(Stored dataset items)
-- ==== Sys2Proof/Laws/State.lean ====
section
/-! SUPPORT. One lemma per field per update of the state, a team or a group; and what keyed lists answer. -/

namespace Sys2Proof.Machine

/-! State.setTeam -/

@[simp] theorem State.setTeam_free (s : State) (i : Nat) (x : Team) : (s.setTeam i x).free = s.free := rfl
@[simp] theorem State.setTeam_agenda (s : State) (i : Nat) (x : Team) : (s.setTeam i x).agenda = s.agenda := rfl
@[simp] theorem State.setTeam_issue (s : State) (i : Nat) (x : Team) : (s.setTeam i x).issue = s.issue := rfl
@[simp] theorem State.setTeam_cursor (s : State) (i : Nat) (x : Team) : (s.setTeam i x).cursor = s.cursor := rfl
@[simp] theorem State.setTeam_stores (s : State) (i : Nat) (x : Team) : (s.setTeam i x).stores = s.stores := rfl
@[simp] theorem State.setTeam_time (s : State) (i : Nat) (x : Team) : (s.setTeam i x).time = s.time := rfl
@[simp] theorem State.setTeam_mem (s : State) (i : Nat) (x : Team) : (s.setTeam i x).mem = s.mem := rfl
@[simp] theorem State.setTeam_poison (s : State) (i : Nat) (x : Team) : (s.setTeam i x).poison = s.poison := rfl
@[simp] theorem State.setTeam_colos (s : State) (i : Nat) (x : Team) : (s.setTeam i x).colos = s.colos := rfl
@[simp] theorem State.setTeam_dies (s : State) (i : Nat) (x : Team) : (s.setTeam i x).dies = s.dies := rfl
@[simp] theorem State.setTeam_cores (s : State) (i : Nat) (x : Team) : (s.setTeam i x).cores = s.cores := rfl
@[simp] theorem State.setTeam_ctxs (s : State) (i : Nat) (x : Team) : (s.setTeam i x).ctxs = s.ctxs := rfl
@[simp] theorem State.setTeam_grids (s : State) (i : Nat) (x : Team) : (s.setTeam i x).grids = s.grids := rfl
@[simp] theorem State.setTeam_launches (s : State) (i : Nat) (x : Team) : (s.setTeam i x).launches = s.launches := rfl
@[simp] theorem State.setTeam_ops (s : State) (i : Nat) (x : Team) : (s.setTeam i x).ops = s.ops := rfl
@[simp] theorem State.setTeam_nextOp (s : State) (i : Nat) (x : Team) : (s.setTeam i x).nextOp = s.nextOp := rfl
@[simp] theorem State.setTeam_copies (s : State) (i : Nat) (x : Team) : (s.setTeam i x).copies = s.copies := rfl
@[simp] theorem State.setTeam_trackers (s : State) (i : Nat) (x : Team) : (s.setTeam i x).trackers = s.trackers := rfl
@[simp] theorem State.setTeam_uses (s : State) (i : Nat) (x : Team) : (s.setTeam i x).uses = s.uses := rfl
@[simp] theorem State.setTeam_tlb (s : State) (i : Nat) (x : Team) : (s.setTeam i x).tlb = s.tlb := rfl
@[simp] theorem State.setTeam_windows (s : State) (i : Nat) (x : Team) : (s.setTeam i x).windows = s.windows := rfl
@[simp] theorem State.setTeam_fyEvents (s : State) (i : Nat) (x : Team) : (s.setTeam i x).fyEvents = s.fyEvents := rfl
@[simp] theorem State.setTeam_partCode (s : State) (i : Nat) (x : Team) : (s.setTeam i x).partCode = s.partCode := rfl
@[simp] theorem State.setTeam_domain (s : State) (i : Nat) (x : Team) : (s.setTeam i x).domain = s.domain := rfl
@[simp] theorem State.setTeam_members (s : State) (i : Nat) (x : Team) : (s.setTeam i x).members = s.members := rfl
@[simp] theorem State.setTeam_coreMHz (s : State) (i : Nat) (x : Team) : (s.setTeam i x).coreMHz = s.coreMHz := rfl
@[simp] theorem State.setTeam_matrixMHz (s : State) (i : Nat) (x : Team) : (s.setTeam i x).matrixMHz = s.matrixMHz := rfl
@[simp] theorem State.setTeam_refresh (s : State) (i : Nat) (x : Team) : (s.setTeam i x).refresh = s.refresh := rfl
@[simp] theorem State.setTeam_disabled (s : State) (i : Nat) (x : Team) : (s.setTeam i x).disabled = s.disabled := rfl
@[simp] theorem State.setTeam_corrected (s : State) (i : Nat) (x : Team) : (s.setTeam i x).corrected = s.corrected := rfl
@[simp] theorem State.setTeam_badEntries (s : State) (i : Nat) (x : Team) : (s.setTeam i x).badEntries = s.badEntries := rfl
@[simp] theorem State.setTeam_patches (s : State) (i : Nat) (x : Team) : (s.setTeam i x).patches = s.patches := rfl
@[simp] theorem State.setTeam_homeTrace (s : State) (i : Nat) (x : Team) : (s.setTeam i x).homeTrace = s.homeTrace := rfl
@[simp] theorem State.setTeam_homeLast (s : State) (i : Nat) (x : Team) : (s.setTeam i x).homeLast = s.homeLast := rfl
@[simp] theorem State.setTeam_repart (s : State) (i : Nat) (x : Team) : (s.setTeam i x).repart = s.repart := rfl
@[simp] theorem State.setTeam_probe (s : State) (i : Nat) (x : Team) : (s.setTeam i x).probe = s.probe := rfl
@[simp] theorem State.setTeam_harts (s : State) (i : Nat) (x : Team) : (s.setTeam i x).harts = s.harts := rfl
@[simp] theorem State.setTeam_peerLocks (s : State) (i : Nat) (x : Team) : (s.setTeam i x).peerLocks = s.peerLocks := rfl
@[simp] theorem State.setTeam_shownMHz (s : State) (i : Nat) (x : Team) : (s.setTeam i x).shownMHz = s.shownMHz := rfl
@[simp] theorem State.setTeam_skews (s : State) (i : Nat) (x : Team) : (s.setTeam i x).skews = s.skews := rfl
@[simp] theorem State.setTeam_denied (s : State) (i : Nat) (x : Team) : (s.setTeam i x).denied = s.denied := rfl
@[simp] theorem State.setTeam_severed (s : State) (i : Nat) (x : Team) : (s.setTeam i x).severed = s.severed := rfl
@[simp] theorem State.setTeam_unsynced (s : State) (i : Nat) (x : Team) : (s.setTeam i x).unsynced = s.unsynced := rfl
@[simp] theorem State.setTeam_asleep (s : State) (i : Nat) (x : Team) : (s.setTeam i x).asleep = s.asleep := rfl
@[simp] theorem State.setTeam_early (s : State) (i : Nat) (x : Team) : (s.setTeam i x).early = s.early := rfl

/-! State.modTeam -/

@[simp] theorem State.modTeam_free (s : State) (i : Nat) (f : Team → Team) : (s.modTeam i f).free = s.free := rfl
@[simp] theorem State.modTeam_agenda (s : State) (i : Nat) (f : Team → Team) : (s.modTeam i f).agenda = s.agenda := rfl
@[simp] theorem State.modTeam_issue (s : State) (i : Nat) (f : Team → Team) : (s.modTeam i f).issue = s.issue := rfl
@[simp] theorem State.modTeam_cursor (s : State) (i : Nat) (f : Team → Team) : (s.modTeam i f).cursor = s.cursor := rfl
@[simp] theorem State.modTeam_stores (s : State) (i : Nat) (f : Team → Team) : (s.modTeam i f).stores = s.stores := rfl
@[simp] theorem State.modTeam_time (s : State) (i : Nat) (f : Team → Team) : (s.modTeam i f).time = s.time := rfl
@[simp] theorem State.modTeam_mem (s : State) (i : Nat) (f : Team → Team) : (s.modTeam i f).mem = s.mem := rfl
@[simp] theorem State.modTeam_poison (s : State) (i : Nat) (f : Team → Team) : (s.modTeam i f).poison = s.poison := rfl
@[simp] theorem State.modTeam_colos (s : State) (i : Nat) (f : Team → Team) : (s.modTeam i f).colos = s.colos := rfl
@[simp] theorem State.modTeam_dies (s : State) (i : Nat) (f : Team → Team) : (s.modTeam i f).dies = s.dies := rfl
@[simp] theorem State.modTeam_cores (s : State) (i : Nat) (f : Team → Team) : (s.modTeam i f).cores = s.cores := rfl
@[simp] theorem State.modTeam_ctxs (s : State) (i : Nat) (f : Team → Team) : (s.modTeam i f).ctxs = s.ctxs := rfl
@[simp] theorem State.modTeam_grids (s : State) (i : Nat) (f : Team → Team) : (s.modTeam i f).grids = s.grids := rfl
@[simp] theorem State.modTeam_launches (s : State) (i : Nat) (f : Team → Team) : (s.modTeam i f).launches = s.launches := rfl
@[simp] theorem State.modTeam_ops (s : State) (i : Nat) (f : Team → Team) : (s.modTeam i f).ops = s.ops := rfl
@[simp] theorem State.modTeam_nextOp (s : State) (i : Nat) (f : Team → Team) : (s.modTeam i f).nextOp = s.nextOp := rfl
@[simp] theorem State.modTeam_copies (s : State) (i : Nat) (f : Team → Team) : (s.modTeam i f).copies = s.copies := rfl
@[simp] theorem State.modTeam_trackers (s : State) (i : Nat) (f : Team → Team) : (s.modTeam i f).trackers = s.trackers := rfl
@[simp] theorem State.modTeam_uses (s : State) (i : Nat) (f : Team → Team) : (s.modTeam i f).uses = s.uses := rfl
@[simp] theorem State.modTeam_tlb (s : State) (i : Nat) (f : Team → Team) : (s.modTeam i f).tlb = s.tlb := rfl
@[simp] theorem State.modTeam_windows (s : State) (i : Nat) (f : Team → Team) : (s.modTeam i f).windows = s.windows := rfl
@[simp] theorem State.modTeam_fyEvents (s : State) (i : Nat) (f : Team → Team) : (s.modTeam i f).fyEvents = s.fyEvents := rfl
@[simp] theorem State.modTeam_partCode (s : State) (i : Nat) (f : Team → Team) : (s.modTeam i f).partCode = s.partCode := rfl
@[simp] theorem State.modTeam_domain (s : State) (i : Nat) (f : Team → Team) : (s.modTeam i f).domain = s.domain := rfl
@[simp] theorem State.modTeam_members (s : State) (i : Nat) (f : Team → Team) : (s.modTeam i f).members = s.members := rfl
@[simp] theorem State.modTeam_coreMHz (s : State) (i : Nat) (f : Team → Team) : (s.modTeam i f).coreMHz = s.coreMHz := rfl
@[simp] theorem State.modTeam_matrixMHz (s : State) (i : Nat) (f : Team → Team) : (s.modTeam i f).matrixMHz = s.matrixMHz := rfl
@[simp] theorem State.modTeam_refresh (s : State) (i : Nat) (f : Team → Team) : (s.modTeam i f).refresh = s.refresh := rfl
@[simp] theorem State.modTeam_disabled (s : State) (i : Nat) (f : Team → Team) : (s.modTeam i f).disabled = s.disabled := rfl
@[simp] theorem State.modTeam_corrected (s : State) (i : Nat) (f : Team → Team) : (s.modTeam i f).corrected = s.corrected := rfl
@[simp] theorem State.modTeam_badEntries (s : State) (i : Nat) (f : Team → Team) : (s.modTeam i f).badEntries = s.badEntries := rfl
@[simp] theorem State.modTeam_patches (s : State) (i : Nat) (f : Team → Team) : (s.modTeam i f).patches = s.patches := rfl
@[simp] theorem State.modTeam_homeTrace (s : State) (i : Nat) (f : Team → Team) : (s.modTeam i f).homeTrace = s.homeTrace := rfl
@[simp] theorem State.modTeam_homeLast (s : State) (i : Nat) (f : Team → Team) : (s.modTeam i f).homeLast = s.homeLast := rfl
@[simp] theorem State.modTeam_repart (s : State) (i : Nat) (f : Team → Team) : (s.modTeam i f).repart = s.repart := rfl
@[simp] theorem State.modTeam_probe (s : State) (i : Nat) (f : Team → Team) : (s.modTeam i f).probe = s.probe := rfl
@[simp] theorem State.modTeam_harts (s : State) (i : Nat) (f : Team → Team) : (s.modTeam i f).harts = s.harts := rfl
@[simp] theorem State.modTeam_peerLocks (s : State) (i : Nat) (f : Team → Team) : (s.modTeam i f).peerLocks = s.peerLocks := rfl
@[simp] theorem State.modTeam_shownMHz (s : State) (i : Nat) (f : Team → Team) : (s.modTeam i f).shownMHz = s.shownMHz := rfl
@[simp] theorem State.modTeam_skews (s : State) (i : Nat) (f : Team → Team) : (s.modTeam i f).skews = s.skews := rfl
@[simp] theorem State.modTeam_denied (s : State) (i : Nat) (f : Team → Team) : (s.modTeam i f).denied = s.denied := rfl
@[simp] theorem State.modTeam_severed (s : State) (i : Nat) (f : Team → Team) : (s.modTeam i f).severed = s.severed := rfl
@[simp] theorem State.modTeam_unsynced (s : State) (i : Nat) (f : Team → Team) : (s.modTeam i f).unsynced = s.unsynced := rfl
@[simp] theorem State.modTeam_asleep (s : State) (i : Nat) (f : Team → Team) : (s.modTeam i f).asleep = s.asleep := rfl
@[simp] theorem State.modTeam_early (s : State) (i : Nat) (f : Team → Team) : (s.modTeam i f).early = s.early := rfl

_Description of the task_: Wherever a line in the data above contains the word "coreMHz", copy that line.

_Exercise response_:
@[simp] theorem State.setTeam_coreMHz (s : State) (i : Nat) (x : Team) : (s.setTeam i x).coreMHz = s.coreMHz := rfl
@[simp] theorem State.modTeam_coreMHz (s : State) (i : Nat) (f : Team → Team) : (s.modTeam i f).coreMHz = s.coreMHz := rfl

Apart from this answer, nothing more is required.